Он вздыхает, кивает и резко отдергивает руку.
– Есть еще и другие ее вещи. Наверху, в швейной комнате… – Его голос срывается.
Лейда чувствует, как ее складывают пополам, и еще раз пополам, и еще. Как одеяло, сшитое из лоскутов времени.
И небрежно запихивают в мешок.
Что остается
Призрак старухи наблюдает, как Хильда роется в швейной корзине. Вынимает обрезки ткани, потом высыпает все содержимое на пол, перебирает выпавшие предметы, ищет. Питер остался внизу, наливается элем. Не в силах смотреть, как последнее, что осталось от его семьи, будет выброшено, как мусор.
– Ну где же, где ты? – мурлычет Хильда, словно выманивает спрятавшегося котенка. – Умная ведьма, – бормочет она, поднимая не тронутую Маевой катушку с красными нитками, которые Хильда спряла собственноручно. Она убирает катушку в карман и продолжает искать.
Хельга усмехается в темноте. Маева нашла бы свою погибель гораздо быстрее, если бы использовала для шитья эти проклятые нитки. Но, видимо, что-то она поняла. Что-то ей подсказало, что их лучше не трогать.
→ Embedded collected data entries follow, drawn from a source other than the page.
/-- Type, usage and binding of a header agree with each other and with slot `n` (R454, R456). -/
def headerOk (n : Nat) (k : KeySlot) : Bool :=
  keySize k.type != 0 && (k.usage &&& keyUsages k.type) == k.usage &&
    (!k.usage.testBit 1 || n == 2 || n == 3) && (n != 2 || k.type == 0x19) && (n != 3 || k.type == 0x20) &&
    (15 < n || isPublicType k.type) &&
    (k.bindKind == 0 && k.bindIdx == 0 || k.bindKind == 1 && decide (k.bindIdx < 16) || k.bindKind == 2 && decide (k.bindIdx < 12)) &&
    (!k.usage.testBit 4 || k.bindKind == 1) && (!k.usage.testBit 5 || k.bindKind == 2)

/-- A key may act with a usage in the present life-cycle state. -/
def State.mayUse (s : State) (k : KeySlot) (use : Nat) : Bool := k.usage.testBit use && k.mask.testBit s.bam.lc

/-- A request uses a secret key: it enters a key register under least-recently-used replacement (R457). -/
def State.krUse (s : State) (n : Nat) : State :=
  { s with bam := { s.bam with kr := (n :: s.bam.kr.filter (· != n)).take 16 } }

/-- A record of slot `n` is committed: its sequence number is one above the higher one found; the other copy is left (R460). -/
def State.writeRecord (s : State) (n op : Nat) (k : KeySlot) : State :=
  let old := s.bam.slots.val {} n
  let seq := max old.seq (s.bam.other.val {} n).seq + 1
  let s := { s with bam := { s.bam with
    slots := s.bam.slots.put {} n { k with seq := seq }, other := s.bam.other.put {} n old
    kr := s.bam.kr.filter (· != n) } }
  s.raise [0] 0x160 4 (pack [(0, 8, n), (8, 8, op), (16, 16, seq)])

def State.slotsUsed (s : State) : Nat := ((upFrom 0 256).filter fun n => (s.keySlot n).type != 0).length

/-! ### Life cycle (R462, R463) -/

/-- The next states of a life-cycle state. -/
def nextStates (lc : Nat) : List Nat :=
  match lc with
  | 0 => [1, 4]
  | 1 => [2, 4]
  | 2 => [3, 4]
  | 3 => [2, 4]
  | _ => []

/-- The keys of port `p` are zeroized by Bamlys. -/
def State.secErase (s : State) (p : Nat) : State :=
  if !(s.swPort p).cfg.macsec then s
  else s.onPort p fun x => { x with secTx := false, rxSa := [], txPn := 0, txAn := 0, exhausted := false }

/-- Session keys are zeroized: every open session closes (R463). -/
def State.closeSessions (s : State) : State :=
  let was := (upFrom 0 16).filter fun p => (s.cmd.sessions.val {} p).isOpen
  was.foldl (fun s p => s.raise [0] 0x160 5 (pack [(0, 4, p), (4, 2, 3)])) { s with cmd := { s.cmd with sessions := [] } }

/-- Working records of an old epoch are erased; into RETIRED the anchors and the helper data go too, and nothing is derived. -/
def State.eraseOld (s : State) : State :=
  let keep := fun (e : Nat × KeySlot) => decide (e.1 < 16) && s.bam.lc != 4
  { s with bam := { s.bam with
    slots := s.bam.slots.filter fun e => keep e || (s.bam.lc != 4 && e.2.epoch == s.epoch)
    other := s.bam.other.filter fun e => keep e || (s.bam.lc != 4 && e.2.epoch == s.epoch)
    helper := s.bam.helper && s.bam.lc != 4, rootOk := s.bam.rootOk && s.bam.lc != 4 } }

/-- A transition to life-cycle state `lc`. -/
def State.lifecycle (s : State) (lc : Nat) : State :=
  let old := s.bam.lc
  let s := { s with bam := { s.bam with lc := lc, count := s.bam.count + 1, kr := [] } }
  let s := (s.raise [0] 0x160 3 (pack [(0, 8, lc), (8, 8, old), (16, 8, s.bam.count)])).closeSessions
  ((upFrom 0 12).foldl State.secErase s).eraseOld

/-! ### Tamper (R467 to R469) -/

/-- The policy is applied. -/
def State.tamperPolicy (s : State) : State :=
  if s.bam.policy == 1 then { s with bam := { s.bam with locked := true } }
  else if s.bam.policy == 2 && s.bam.lc != 4 then s.lifecycle 4
  else s

/-- A record of the tamper log: the oldest of eight is overwritten. -/
def State.tamperLog (s : State) (src phase : Nat) : State :=
  let b := s.bam
  { s with bam := { b with
    alarms := sat16 b.alarms, log := (⟨src, phase, s.rtcNs⟩ :: b.log).take 8
    logOverflow := if b.log.length < 8 then b.logOverflow else sat8 b.logOverflow } }

/-- TAMPER_ALARM. -/
def State.tamperEvent (s : State) (et src phase applied : Nat) : State :=
  s.raiseAt et [0] 0x161 1 (pack [(0, 3, src), (3, 2, phase), (5, 2, applied)])

/-! ### Requests (R448, R464, R471 to R475) -/

/-- FEED12 is known to be below 6.0 V: no record is begun (R460, R482). -/
def State.feedBelow6 (s : State) : Bool := decide (0 < (s.feed 0).v) && decide ((s.feed 0).v < 600)

/-- Bytes of an authorization trailer. -/
def trailerLen : Nat := 3416

/-- The requests in Bamlys's queue, in the order taken. -/
def State.bamQueue (s : State) : List Outst := s.cmd.async.filter fun o => o.code / 256 == 0x0D && o.started

/-- The request that is executed next: the oldest stamp, ties by source ID (R52). -/
def bamFirst : List Outst → Option Outst
  | [] => none
  | o :: os =>
    match bamFirst os with
    | none => some o
    | some x =>
      if x.pk.stamp < o.pk.stamp || (x.pk.stamp == o.pk.stamp && srcId x.pk.src < srcId o.pk.src) then some x else some o

/-- The authorization trailer at byte `at_` of a block: both ADMIN keys are there, the signatures verify and its counter is
above the stored one. -/
def State.authOk (s : State) (ps : List Byte) (at_ : Nat) (svc : BamService) : Bool :=
  (s.keySlot 2).type == 0x19 && (s.keySlot 3).type == 0x20 && svc.authOk && decide (s.bam.authCounter < u32 ps at_)

/-- The stored counter takes the trailer's value. -/
def State.authTake (s : State) (ps : List Byte) (at_ : Nat) : State :=
  { s with bam := { s.bam with authCounter := u32 ps at_ } }

/-- The checks of a trailer where `need` says that one is due. -/
def State.authCheck (s : State) (ps : List Byte) (at_ : Nat) (need : Bool) (svc : BamService) : Nat :=
  if need != decide (at_ < ps.length) then stBadLength
  else if need && !s.authOk ps at_ svc then 0x0F03 else stOk

/-- BAM_GET_STATUS (R471). -/
def bamStatusCheck (ps : List Byte) (s : State) : Nat :=
  if u8 ps 0 == 0 then stOk
  else if !s.bam.rootOk then 0x0F0B
  else if (s.keySlot (u16 ps 2)).type == 0 then 0x0F00 else stOk

def State.bamFlags (s : State) : Nat := pack [(0, 1, b2n s.bam.locked), (1, 1, b2n s.bam.rootOk), (2, 1, b2n s.debugOpen)]

def State.bamStatus (s : State) (ps : List Byte) : List Byte :=
  let b := s.bam
  if u8 ps 0 == 0 then
    leBytes 1 b.lc ++ leBytes 1 b.count ++ leBytes 1 b.policy ++ leBytes 1 s.bamFlags ++ leBytes 4 s.epoch ++
      leBytes 4 b.authCounter ++ leBytes 2 b.restarts ++ leBytes 2 s.slotsUsed ++ fit 48 b.measurement
  else
    let p := s.publicKeyOf (u16 ps 2)
    headerBytes (u16 ps 2) (s.keySlot (u16 ps 2)) ++ p ++ leBytes ((4 - p.length % 4) % 4) 0

/-- BAM_SESSION_OPEN (R473). -/
def bamSessionCheck (ps : List Byte) (s : State) : Nat :=
  let op := u8 ps 0
  let p := u8 ps 1
  let k := s.keySlot (u16 ps 2)
  if op != 0 && !(s.cmd.sessions.val {} p).isOpen then 0x0F09
  else if op == 2 then stOk
  else if !s.bam.rootOk then 0x0F0B
  else if k.type == 0 then 0x0F00
  else if s.mayUse k 4 && k.bindKind == 1 && k.bindIdx == p then stOk else 0x0F04
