/-- A key operation of R468: it uses or writes keys. -/
def keyOperation (code : Nat) : Bool :=
  code == 0x0D01 || code == 0x0D02 || code == 0x0D03 || code == 0x0D04 || code == 0x0D06 || code == 0x0D07

/-- The request of a key operation in execution. -/
def State.keyRequest (s : State) : Option Outst :=
  match bamFirst s.bamQueue with
  | some o => if keyOperation o.code && s.bam.serving then some o else none
  | none => none

/-- The phase in which an alarm fires now; 3 only where it meets a key operation. -/
def State.tamperPhaseOk (s : State) (phase : Nat) : Bool :=
  let starting := s.dev.state == .starting && !s.bam.serving && !s.bam.halted
  match phase with
  | 0 => s.dev.state != .off && s.dev.state != .sleep && !starting
  | 1 => starting
  | 2 => s.dev.state == .sleep
  | 3 => s.powered && s.keyRequest.isSome
  | _ => false

/-- Source `src` alarms. `programming` says that the record programming of the key operation has begun. -/
def State.tamperAlarm (s : State) (src phase : Nat) (programming : Bool) : State :=
  if 4 < src || !s.bam.armed.testBit src || !s.tamperPhaseOk phase then s
  else if phase == 1 then s.tamperStart src
  else
    let s := s.tamperLog src phase
    if phase == 2 || s.dev.state == .standby then
      let s := { s with bam := { s.bam with
        policyDue := true, alarmsDue := ⟨src, phase, s.rtcNs⟩ :: s.bam.alarmsDue } }
      if phase == 2 then s.wakeFrom 0x50 else s.noteSource 0x50
    else
      let s := s.tamperEvent s.et src phase s.bam.policy
      if phase == 3 then
        match s.keyRequest with
        | none => s
        | some o =>
          if programming && writesRecord o.code o.pk.params then { s with bam := { s.bam with policyAfter := true } }
          else
            let s := { s with bam := { s.bam with kr := [], keyAborts := sat16 s.bam.keyAborts } }
            (s.finishAsync o stTamperAbort []).tamperPolicy
      else s.tamperPolicy

/-- The start is retried 100 ms after an alarm. -/
def State.tamperRetry (s : State) : State :=
  match s.bam.bootRetry with
  | none => s
  | some t => if s.et < t then s else { s with bam := { s.bam with bootRetry := none } }

/-! ### Start (R485, R487, R549) -/

/-- REFCLK has qualified: the slot is selected; with none left the device goes to STANDBY. `record` is the slot state record in
flash where this model has not read it yet. -/
def State.referenceQualified (s : State) (record : SlotRecord) : State :=
  if s.dev.state != .starting || s.pwr.refOk || s.bam.bootRetry.isSome then s
  else
    let s := if s.upd.known then s else { s with upd := { s.upd with known := true, record := record } }
    let s := ({ s with pwr := { s.pwr with refOk := true } }).selectSlot
    if s.upd.started.isNone then s.enterStandby false else s

/-- The reference has not qualified in time: a clock-glitch alarm at start. -/
def State.referenceTimeout (s : State) : State :=
  if s.dev.state != .starting || s.pwr.refOk || s.bam.bootRetry.isSome || s.et < s.dev.startEt + 5 * nsMs || s.bam.serving then s
  else if s.bam.armed.testBit 2 then s.tamperStart 2
  else s

/-! ### The image's sections -/

/-- Entry `i` onward of a table from a list. -/
def tabFrom {α β : Type} [DecidableEq β] (d : β) (f : α → β) : Nat → List α → Tab β
  | _, [] => []
  | i, x :: xs => Tab.put d (tabFrom d f (i + 1) xs) i (f x)

/-- A table with every entry translated. -/
def tabMap {α β : Type} [DecidableEq β] (d : β) (f : α → β) : Tab α → Tab β
  | [] => []
  | (i, x) :: t => Tab.put d (tabMap d f t) i (f x)

def loadCfgOf (r : LoadRec) : LoadCfg :=
  { enabled := r.enabled, slew := r.slew, safe := r.safe, loadClass := r.loadClass, retryN := r.retryN, steady := r.steady
    limit := r.limit, s1c := r.s1c, s1d := r.s1d, s2c := r.s2c, s2d := r.s2d, imgLimit := r.limit, imgRetry := r.retryN
    e1c := r.s1c, e1d := r.s1d, e2c := r.s2c, e2d := r.s2d, minPeriod := r.minPeriod, phase := r.phase }

def chanOf (r : LoadRec) : Chan :=
  { cfg := loadCfgOf r, lamp := r.lamp, olEn := r.olEn, olThr := r.olThr, olFilter := r.olFilter, period := r.period }

def bridgeOf (r : LoadRec) : Bridge :=
  { cfg := loadCfgOf r, slow := r.slow, stallEn := r.stallEn, zeroBrake := r.zeroBrake, stallBrake := r.stallBrake
    dead := r.dead, stallThr := r.stallThr, stallFilter := r.stallFilter, period := r.period }

def partOf (r : PartRec) : Part :=
  if r.enabled then
    { st := 3, startAtRun := r.startAtRun, policy := r.policy, domain := r.domain, ringClass := r.ringClass, share := r.share
      eventRing := r.eventRing, postedRing := r.postedRing, dramBase := r.dramBase, dramSize := r.dramSize
      sramBase := r.sramBase, sramSize := r.sramSize, image := r.image, imageMb := r.imageMb }
  else {}

def ringOf (r : RingRec) : Ring :=
  { type := r.type, enabled := r.enabled, irqEn := r.irqEn, owner := r.owner, depthLog := r.depthLog, slotLog := r.slotLog
    binding := r.binding, base := r.base }
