-- ==== Sys2Proof/Machine/CmdBam.lean ====
section
/-!
DEFINITION. Sys2Proof/Machine/CmdBam.lean: the meanings of the commands of Bamlys and tamper: opcodes 0x0Dxx and their events (R446 to R478).
-/

namespace Sys2Proof.Machine

/-- BAM_GET_STATUS (R471). Bamlys command that returns island or slot status. -/
def execBamGetStatus (pk : Packet) (s : State) : Host.Outcome State Fault Refusal :=
  .next (s.command bamGetStatusSpec pk)

/-- BAM_SESSION_OPEN (R473). Bamlys command that opens, rekeys or closes an MP session. -/
def execBamSessionOpen (pk : Packet) (s : State) : Host.Outcome State Fault Refusal :=
  .next (s.command bamSessionOpenSpec pk)

/-- BAM_KEY_INSTALL (R472). Bamlys command that stages, generates, installs or deletes a key. -/
def execBamKeyInstall (pk : Packet) (s : State) : Host.Outcome State Fault Refusal :=
  .next (s.command bamKeyInstallSpec pk)

/-- BAM_SIGN (R474). Bamlys command that signs or MACs a message. -/
def execBamSign (pk : Packet) (s : State) : Host.Outcome State Fault Refusal :=
  .next (s.command bamSignSpec pk)

/-- BAM_VERIFY (R474). Bamlys command that verifies a signature. -/
def execBamVerify (pk : Packet) (s : State) : Host.Outcome State Fault Refusal :=
  .next (s.command bamVerifySpec pk)

/-- BAM_RANDOM (R474). Bamlys command that returns DRBG bytes. -/
def execBamRandom (pk : Packet) (s : State) : Host.Outcome State Fault Refusal :=
  .next (s.command bamRandomSpec pk)

/-- BAM_LIFECYCLE_SET (R463). Bamlys command that performs a life-cycle transition. -/
def execBamLifecycleSet (pk : Packet) (s : State) : Host.Outcome State Fault Refusal :=
  .next (s.command bamLifecycleSetSpec pk)

/-- BAM_TAMPER_POLICY (R475). Bamlys command that sets the tamper policy and arm mask or clears the lock. -/
def execBamTamperPolicy (pk : Packet) (s : State) : Host.Outcome State Fault Refusal :=
  .next (s.command bamTamperPolicySpec pk)

/-- BAM_REQUEST_EXECUTE (R448). Bamlys starts the next queued request and replies at its end. -/
def execBamRequestExecute (svc : BamService) (s : State) : Host.Outcome State Fault Refusal :=
  .next (s.bamExecute svc)

/-- BAMLYS_START (R451). Bamlys ROM regenerates the root from the PUF and reads the key store. -/
def execBamlysStart (pufFails : Nat) (recovered : List Nat) (store : BamStore) (measurement : List Byte) (fwOk : Bool) (s : State) : Host.Outcome State Fault Refusal :=
  .next (s.bamStart pufFails recovered store measurement fwOk)

/-- BAMLYS_RESTART (R465). Watchdog expiry, exception or self-check failure restarts Bamlys alone. -/
def execBamlysRestart (cause : Nat) (fwOk : Bool) (pufFails : Nat) (recovered : List Nat) (measurement : List Byte) (s : State) : Host.Outcome State Fault Refusal :=
  .next (s.bamRestart cause fwOk pufFails recovered measurement)

/-- KEY_REGISTER_REMASK (R457). Key registers re-masked at least every 8 ms. -/
def execKeyRegisterRemask (s : State) : Host.Outcome State Fault Refusal :=
  .next (s.remask)

/-- MKA_SAK_INSTALL (R456). Bamlys installs a SAK distributed by MKA on a port. -/
def execMkaSakInstall (port : Nat) (an : Nat) (scs : Nat) (xpn : Bool) (s : State) : Host.Outcome State Fault Refusal :=
  .next (s.mkaInstall port an scs xpn)

/-- TAMPER_ALARM (R468). Tamper source alarms and the policy applies by phase. -/
def execTamperAlarm (src : Nat) (phase : Nat) (programming : Bool) (s : State) : Host.Outcome State Fault Refusal :=
  .next (s.tamperAlarm src phase programming)

/-- TAMPER_BOOT_RETRY (R468). Start retried 100 ms after a tamper alarm at boot. -/
def execTamperBootRetry (s : State) : Host.Outcome State Fault Refusal :=
  .next (s.tamperRetry)

end Sys2Proof.Machine
end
Хильда снова хватает корзину, шарит рукой по дну и вынимает лоскутное одеяло, сшитое из кусочков тонкой прозрачной кожицы, младенческой «рубашки».
Старуха кружится вокруг нее завитками тумана. Хильда отмахивается от нее, чувствуя, как туман притупляет ее чутье.
– Уйди, повитуха. Это не твоя забота.
Именно что моя. Я защищаю ребенка.
– Ты не защищаешь детей, ты их убиваешь. Ты что, забыла? – Хильдины злые слова бьют точно в цель.
Призрак старухи утекает туманом в детскую комнату. Проскальзывает в закрытый шкаф; три маленьких платья висят на плечиках в темноте, словно призрачные сестрички. Внизу – забытый мешок, небрежно запиханный в угол. Хельга стряхивает с него налипшие песчинки, заглядывает внутрь и понимает, что нашла сокровище – настоящее сокровище, – которое изменит все.
Тюленья голова.
Она знает, что делать. Она превращается в ветерок, шелестит платьями.
Привлеченная этим звуком Хильда врывается в комнату, открывает шкаф, хлопает в ладоши.
– Takk, старуха.
Питер сидит у камина, наблюдает, как Хильда пакует мешок.
– Стало быть, вот и все…
– Не волнуйся. Все уже позади. – Хильда хочет поцеловать его в губы, но он отворачивается, подставляя ей щеку. Хильда пытается скрыть обиду, но старуха все видит. – Я приду завтра. Помогу прибраться в доме, да?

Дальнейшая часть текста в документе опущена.